Restrictions of this type are reasonable when viewed in the context of a flat-rate pricing regime intended to accommodate average or typical residential usage patterns and levels, especially because they are not biased for or against any particular type of application or content. Any other network management regime, even if it requires decreasing available bandwidth to one or more users to ensure network access for others, should be similarly agnostic to the applications and content being sent over the network.
The end of “flat rate” Internet access?
An alternative to promulgation and enforcement of AUPs whose effect is to limit usage to a level consistent with a flat-rate pricing structure is to eliminate flat-rate pricing and replace it with a usage-based rate structure. Customers would then be confronted with additional charges for increased usage and, if the usage-based price bears a close relationship to usage-sensitive costs, the provider would be assured additional revenue sufficient to defray the costs associated with providing additional capacity. Usage-based pricing would almost certainly diminish interest in P2P file sharing, since participants in such arrangements would be confronted with bills that reflect the bandwidth they provide for the benefit of others to download file fragments.
Wireless data services other than SMS are generally subject to usage-sensitive pricing. AT&T Mobility recently withdraw flat-rate data pricing for its iPhone and iPad customers.
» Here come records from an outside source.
@[simp] theorem Core.setMetas_scratch (c : Core) (g : Nat) (l : List Nat) : (c.setMetas g l).scratch = c.scratch := rfl
@[simp] theorem Core.setMetas_acc (c : Core) (g : Nat) (l : List Nat) : (c.setMetas g l).acc = c.acc := rfl
@[simp] theorem Core.setMetas_imem (c : Core) (g : Nat) (l : List Nat) : (c.setMetas g l).imem = c.imem := rfl
@[simp] theorem Core.setMetas_tram (c : Core) (g : Nat) (l : List Nat) : (c.setMetas g l).tram = c.tram := rfl
@[simp] theorem Core.setMetas_tableSt (c : Core) (g : Nat) (l : List Nat) : (c.setMetas g l).tableSt = c.tableSt := rfl
@[simp] theorem Core.setMetas_chs (c : Core) (g : Nat) (l : List Nat) : (c.setMetas g l).chs = c.chs := rfl
@[simp] theorem Core.setMetas_tiles (c : Core) (g : Nat) (l : List Nat) : (c.setMetas g l).tiles = c.tiles := rfl
@[simp] theorem Core.setMetas_bvecs (c : Core) (g : Nat) (l : List Nat) : (c.setMetas g l).bvecs = c.bvecs := rfl
@[simp] theorem Core.setMetas_masks (c : Core) (g : Nat) (l : List Nat) : (c.setMetas g l).masks = c.masks := rfl
@[simp] theorem Core.setMetas_scalars (c : Core) (g : Nat) (l : List Nat) : (c.setMetas g l).scalars = c.scalars := rfl
@[simp] theorem Core.setMetas_vlen (c : Core) (g : Nat) (l : List Nat) : (c.setMetas g l).vlen = c.vlen := rfl
@[simp] theorem Core.setMetas_planes (c : Core) (g : Nat) (l : List Nat) : (c.setMetas g l).planes = c.planes := rfl
@[simp] theorem Core.setMetas_veLast (c : Core) (g : Nat) (l : List Nat) : (c.setMetas g l).veLast = c.veLast := rfl
@[simp] theorem Core.setMetas_veTotal (c : Core) (g : Nat) (l : List Nat) : (c.setMetas g l).veTotal = c.veTotal := rfl
@[simp] theorem Core.setMetas_row (c : Core) (g : Nat) (l : List Nat) : (c.setMetas g l).row = c.row := rfl
@[simp] theorem Core.setMetas_handles (c : Core) (g : Nat) (l : List Nat) : (c.setMetas g l).handles = c.handles := rfl
@[simp] theorem Core.setMetas_opv4 (c : Core) (g : Nat) (l : List Nat) : (c.setMetas g l).opv4 = c.opv4 := rfl
@[simp] theorem Core.setMetas_bank (c : Core) (g : Nat) (l : List Nat) : (c.setMetas g l).bank = c.bank := rfl
@[simp] theorem Core.setMetas_shadow (c : Core) (g : Nat) (l : List Nat) : (c.setMetas g l).shadow = c.shadow := rfl
@[simp] theorem Core.setMetas_tq (c : Core) (g : Nat) (l : List Nat) : (c.setMetas g l).tq = c.tq := rfl
@[simp] theorem Core.setMetas_parked (c : Core) (g : Nat) (l : List Nat) : (c.setMetas g l).parked = c.parked := rfl
@[simp] theorem Core.setMetas_pc (c : Core) (g : Nat) (l : List Nat) : (c.setMetas g l).pc = c.pc := rfl
@[simp] theorem Core.setMetas_bundle (c : Core) (g : Nat) (l : List Nat) : (c.setMetas g l).bundle = c.bundle := rfl
@[simp] theorem Core.setMetas_status (c : Core) (g : Nat) (l : List Nat) : (c.setMetas g l).status = c.status := rfl
@[simp] theorem Core.setMetas_exc (c : Core) (g : Nat) (l : List Nat) : (c.setMetas g l).exc = c.exc := rfl
@[simp] theorem Core.setMetas_qcConv (c : Core) (g : Nat) (l : List Nat) : (c.setMetas g l).qcConv = c.qcConv := rfl
@[simp] theorem Core.setMetas_qcEsc (c : Core) (g : Nat) (l : List Nat) : (c.setMetas g l).qcEsc = c.qcEsc := rfl
@[simp] theorem Core.setMetas_qcTask (c : Core) (g : Nat) (l : List Nat) : (c.setMetas g l).qcTask = c.qcTask := rfl
@[simp] theorem Core.setMetas_qcLast (c : Core) (g : Nat) (l : List Nat) : (c.setMetas g l).qcLast = c.qcLast := rfl
@[simp] theorem Core.setMetas_curIdx (c : Core) (g : Nat) (l : List Nat) : (c.setMetas g l).curIdx = c.curIdx := rfl
@[simp] theorem Core.setMetas_curSide (c : Core) (g : Nat) (l : List Nat) : (c.setMetas g l).curSide = c.curSide := rfl
@[simp] theorem Core.setMetas_task (c : Core) (g : Nat) (l : List Nat) : (c.setMetas g l).task = c.task := rfl
@[simp] theorem Core.setMetas_waitb (c : Core) (g : Nat) (l : List Nat) : (c.setMetas g l).waitb = c.waitb := rfl
@[simp] theorem Core.setMetas_held (c : Core) (g : Nat) (l : List Nat) : (c.setMetas g l).held = c.held := rfl
@[simp] theorem Core.setMetas_summ (c : Core) (g : Nat) (l : List Nat) : (c.setMetas g l).summ = c.summ := rfl
@[simp] theorem Core.setMetas_committing (c : Core) (g : Nat) (l : List Nat) : (c.setMetas g l).committing = c.committing := rfl
@[simp] theorem Core.setMetas_halted (c : Core) (g : Nat) (l : List Nat) : (c.setMetas g l).halted = c.halted := rfl
@[simp] theorem Core.setMetas_failing (c : Core) (g : Nat) (l : List Nat) : (c.setMetas g l).failing = c.failing := rfl
@[simp] theorem Core.setMetas_suspect (c : Core) (g : Nat) (l : List Nat) : (c.setMetas g l).suspect = c.suspect := rfl
@[simp] theorem Core.setMetas_suspectStep (c : Core) (g : Nat) (l : List Nat) : (c.setMetas g l).suspectStep = c.suspectStep := rfl

@[simp] theorem Core.putElems_scratch (c : Core) (g : Nat) (h : Handle) (l : List Elem) : (c.putElems g h l).scratch = c.scratch := rfl
@[simp] theorem Core.putElems_imem (c : Core) (g : Nat) (h : Handle) (l : List Elem) : (c.putElems g h l).imem = c.imem := rfl
@[simp] theorem Core.putElems_tram (c : Core) (g : Nat) (h : Handle) (l : List Elem) : (c.putElems g h l).tram = c.tram := rfl
@[simp] theorem Core.putElems_tableSt (c : Core) (g : Nat) (h : Handle) (l : List Elem) : (c.putElems g h l).tableSt = c.tableSt := rfl
@[simp] theorem Core.putElems_chs (c : Core) (g : Nat) (h : Handle) (l : List Elem) : (c.putElems g h l).chs = c.chs := rfl
@[simp] theorem Core.putElems_tiles (c : Core) (g : Nat) (h : Handle) (l : List Elem) : (c.putElems g h l).tiles = c.tiles := rfl
@[simp] theorem Core.putElems_bvecs (c : Core) (g : Nat) (h : Handle) (l : List Elem) : (c.putElems g h l).bvecs = c.bvecs := rfl
@[simp] theorem Core.putElems_masks (c : Core) (g : Nat) (h : Handle) (l : List Elem) : (c.putElems g h l).masks = c.masks := rfl
@[simp] theorem Core.putElems_scalars (c : Core) (g : Nat) (h : Handle) (l : List Elem) : (c.putElems g h l).scalars = c.scalars := rfl
@[simp] theorem Core.putElems_vlen (c : Core) (g : Nat) (h : Handle) (l : List Elem) : (c.putElems g h l).vlen = c.vlen := rfl
@[simp] theorem Core.putElems_planes (c : Core) (g : Nat) (h : Handle) (l : List Elem) : (c.putElems g h l).planes = c.planes := rfl
@[simp] theorem Core.putElems_veLast (c : Core) (g : Nat) (h : Handle) (l : List Elem) : (c.putElems g h l).veLast = c.veLast := rfl
@[simp] theorem Core.putElems_veTotal (c : Core) (g : Nat) (h : Handle) (l : List Elem) : (c.putElems g h l).veTotal = c.veTotal := rfl
@[simp] theorem Core.putElems_row (c : Core) (g : Nat) (h : Handle) (l : List Elem) : (c.putElems g h l).row = c.row := rfl
@[simp] theorem Core.putElems_handles (c : Core) (g : Nat) (h : Handle) (l : List Elem) : (c.putElems g h l).handles = c.handles := rfl
@[simp] theorem Core.putElems_opv4 (c : Core) (g : Nat) (h : Handle) (l : List Elem) : (c.putElems g h l).opv4 = c.opv4 := rfl
@[simp] theorem Core.putElems_bank (c : Core) (g : Nat) (h : Handle) (l : List Elem) : (c.putElems g h l).bank = c.bank := rfl
@[simp] theorem Core.putElems_shadow (c : Core) (g : Nat) (h : Handle) (l : List Elem) : (c.putElems g h l).shadow = c.shadow := rfl
@[simp] theorem Core.putElems_tq (c : Core) (g : Nat) (h : Handle) (l : List Elem) : (c.putElems g h l).tq = c.tq := rfl
@[simp] theorem Core.putElems_parked (c : Core) (g : Nat) (h : Handle) (l : List Elem) : (c.putElems g h l).parked = c.parked := rfl
@[simp] theorem Core.putElems_pc (c : Core) (g : Nat) (h : Handle) (l : List Elem) : (c.putElems g h l).pc = c.pc := rfl
@[simp] theorem Core.putElems_bundle (c : Core) (g : Nat) (h : Handle) (l : List Elem) : (c.putElems g h l).bundle = c.bundle := rfl
@[simp] theorem Core.putElems_status (c : Core) (g : Nat) (h : Handle) (l : List Elem) : (c.putElems g h l).status = c.status := rfl
@[simp] theorem Core.putElems_exc (c : Core) (g : Nat) (h : Handle) (l : List Elem) : (c.putElems g h l).exc = c.exc := rfl
@[simp] theorem Core.putElems_qcConv (c : Core) (g : Nat) (h : Handle) (l : List Elem) : (c.putElems g h l).qcConv = c.qcConv := rfl
@[simp] theorem Core.putElems_qcEsc (c : Core) (g : Nat) (h : Handle) (l : List Elem) : (c.putElems g h l).qcEsc = c.qcEsc := rfl
@[simp] theorem Core.putElems_qcTask (c : Core) (g : Nat) (h : Handle) (l : List Elem) : (c.putElems g h l).qcTask = c.qcTask := rfl
@[simp] theorem Core.putElems_qcLast (c : Core) (g : Nat) (h : Handle) (l : List Elem) : (c.putElems g h l).qcLast = c.qcLast := rfl
@[simp] theorem Core.putElems_curIdx (c : Core) (g : Nat) (h : Handle) (l : List Elem) : (c.putElems g h l).curIdx = c.curIdx := rfl
@[simp] theorem Core.putElems_curSide (c : Core) (g : Nat) (h : Handle) (l : List Elem) : (c.putElems g h l).curSide = c.curSide := rfl
@[simp] theorem Core.putElems_task (c : Core) (g : Nat) (h : Handle) (l : List Elem) : (c.putElems g h l).task = c.task := rfl
@[simp] theorem Core.putElems_waitb (c : Core) (g : Nat) (h : Handle) (l : List Elem) : (c.putElems g h l).waitb = c.waitb := rfl
@[simp] theorem Core.putElems_held (c : Core) (g : Nat) (h : Handle) (l : List Elem) : (c.putElems g h l).held = c.held := rfl
@[simp] theorem Core.putElems_summ (c : Core) (g : Nat) (h : Handle) (l : List Elem) : (c.putElems g h l).summ = c.summ := rfl
@[simp] theorem Core.putElems_committing (c : Core) (g : Nat) (h : Handle) (l : List Elem) : (c.putElems g h l).committing = c.committing := rfl
@[simp] theorem Core.putElems_halted (c : Core) (g : Nat) (h : Handle) (l : List Elem) : (c.putElems g h l).halted = c.halted := rfl
@[simp] theorem Core.putElems_failing (c : Core) (g : Nat) (h : Handle) (l : List Elem) : (c.putElems g h l).failing = c.failing := rfl
@[simp] theorem Core.putElems_suspect (c : Core) (g : Nat) (h : Handle) (l : List Elem) : (c.putElems g h l).suspect = c.suspect := rfl
@[simp] theorem Core.putElems_suspectStep (c : Core) (g : Nat) (h : Handle) (l : List Elem) : (c.putElems g h l).suspectStep = c.suspectStep := rfl

/-! ### The partition: what a new adapter descriptor leaves alone -/

@[simp] theorem Part.setAdapter_st (x : Part) (a v : Nat) : (x.setAdapter a v).st = x.st := rfl
@[simp] theorem Part.setAdapter_cause (x : Part) (a v : Nat) : (x.setAdapter a v).cause = x.cause := rfl
@[simp] theorem Part.setAdapter_owner (x : Part) (a v : Nat) : (x.setAdapter a v).owner = x.owner := rfl
@[simp] theorem Part.setAdapter_lastOwner (x : Part) (a v : Nat) : (x.setAdapter a v).lastOwner = x.lastOwner := rfl
@[simp] theorem Part.setAdapter_availShown (x : Part) (a v : Nat) : (x.setAdapter a v).availShown = x.availShown := rfl
@[simp] theorem Part.setAdapter_seq (x : Part) (a v : Nat) : (x.setAdapter a v).seq = x.seq := rfl
@[simp] theorem Part.setAdapter_rq (x : Part) (a v : Nat) : (x.setAdapter a v).rq = x.rq := rfl
@[simp] theorem Part.setAdapter_winStart (x : Part) (a v : Nat) : (x.setAdapter a v).winStart = x.winStart := rfl
@[simp] theorem Part.setAdapter_winLen (x : Part) (a v : Nat) : (x.setAdapter a v).winLen = x.winLen := rfl
@[simp] theorem Part.setAdapter_winOpen (x : Part) (a v : Nat) : (x.setAdapter a v).winOpen = x.winOpen := rfl
@[simp] theorem Part.setAdapter_pldSt (x : Part) (a v : Nat) : (x.setAdapter a v).pldSt = x.pldSt := rfl
@[simp] theorem Part.setAdapter_sstSt (x : Part) (a v : Nat) : (x.setAdapter a v).sstSt = x.sstSt := rfl
@[simp] theorem Part.setAdapter_adtSt (x : Part) (a v : Nat) : (x.setAdapter a v).adtSt = x.adtSt := rfl
@[simp] theorem Part.setAdapter_rqSt (x : Part) (a v : Nat) : (x.setAdapter a v).rqSt = x.rqSt := rfl
@[simp] theorem Part.setAdapter_staged (x : Part) (a v : Nat) : (x.setAdapter a v).staged = x.staged := rfl
@[simp] theorem Part.setAdapter_mcs (x : Part) (a v : Nat) : (x.setAdapter a v).mcs = x.mcs := rfl
@[simp] theorem Part.setAdapter_rings (x : Part) (a v : Nat) : (x.setAdapter a v).rings = x.rings := rfl
@[simp] theorem Part.setAdapter_ringWaits (x : Part) (a v : Nat) : (x.setAdapter a v).ringWaits = x.ringWaits := rfl
@[simp] theorem Part.setAdapter_plic (x : Part) (a v : Nat) : (x.setAdapter a v).plic = x.plic := rfl
@[simp] theorem Part.setAdapter_harts (x : Part) (a v : Nat) : (x.setAdapter a v).harts = x.harts := rfl
@[simp] theorem Part.setAdapter_tbPeriod (x : Part) (a v : Nat) : (x.setAdapter a v).tbPeriod = x.tbPeriod := rfl
@[simp] theorem Part.setAdapter_tbRot (x : Part) (a v : Nat) : (x.setAdapter a v).tbRot = x.tbRot := rfl
@[simp] theorem Part.setAdapter_tbDefc (x : Part) (a v : Nat) : (x.setAdapter a v).tbDefc = x.tbDefc := rfl
@[simp] theorem Part.setAdapter_tbDefb (x : Part) (a v : Nat) : (x.setAdapter a v).tbDefb = x.tbDefb := rfl
@[simp] theorem Part.setAdapter_tbFail (x : Part) (a v : Nat) : (x.setAdapter a v).tbFail = x.tbFail := rfl
@[simp] theorem Part.setAdapter_chans (x : Part) (a v : Nat) : (x.setAdapter a v).chans = x.chans := rfl
@[simp] theorem Part.setAdapter_zeroise (x : Part) (a v : Nat) : (x.setAdapter a v).zeroise = x.zeroise := rfl
@[simp] theorem Part.setAdapter_assign (x : Part) (a v : Nat) : (x.setAdapter a v).assign = x.assign := rfl
@[simp] theorem Part.setAdapter_tested (x : Part) (a v : Nat) : (x.setAdapter a v).tested = x.tested := rfl
@[simp] theorem Part.setAdapter_verdict (x : Part) (a v : Nat) : (x.setAdapter a v).verdict = x.verdict := rfl
@[simp] theorem Part.setAdapter_screened (x : Part) (a v : Nat) : (x.setAdapter a v).screened = x.screened := rfl
@[simp] theorem Part.setAdapter_noSpare (x : Part) (a v : Nat) : (x.setAdapter a v).noSpare = x.noSpare := rfl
Users of wireless Internet access services have now come to accept such measured-use pricing as a standard attribute of these services. Usage-based pricing has been slow to catch on for wireline broadband Internet access, but Comcast, Time Warner and others have tiptoed into measured use pricing for cable-based Internet access where aggregate monthly usage volumes exceed a relatively high threshold.
Telecommunications carriers have a long tradition of utilizing measured-use pricing as a device to facilitate market segmentation and price discrimination, extracting disproportionately higher revenues from “heavy” users (deemed to exhibit lower demand elasticity) by setting the usage-based charges well in excess of usage-sensitive costs. Their ability to maintain such excessive price levels was a direct result of their de facto, if not also de jure, monopoly status. As competition developed in the long distance market beginning in the mid-1980s, usage-based long distance prices began a steady decline, with domestic rates dropping from price points in the 40 to 50 cents per minute range to today’s prices of one or two cents per minute, and in some cases such calls are offered at no charge at all. International rates experienced an even more precipitous decline, from the $1 to $2 range to pennies per minute. Significantly, while competition was taking hold in the long distance segment, it was still more hope than reality in the case of local services, producing the seemingly anomalous result that local usage charges were frequently higher than even coast-to-coast or international long distance rates.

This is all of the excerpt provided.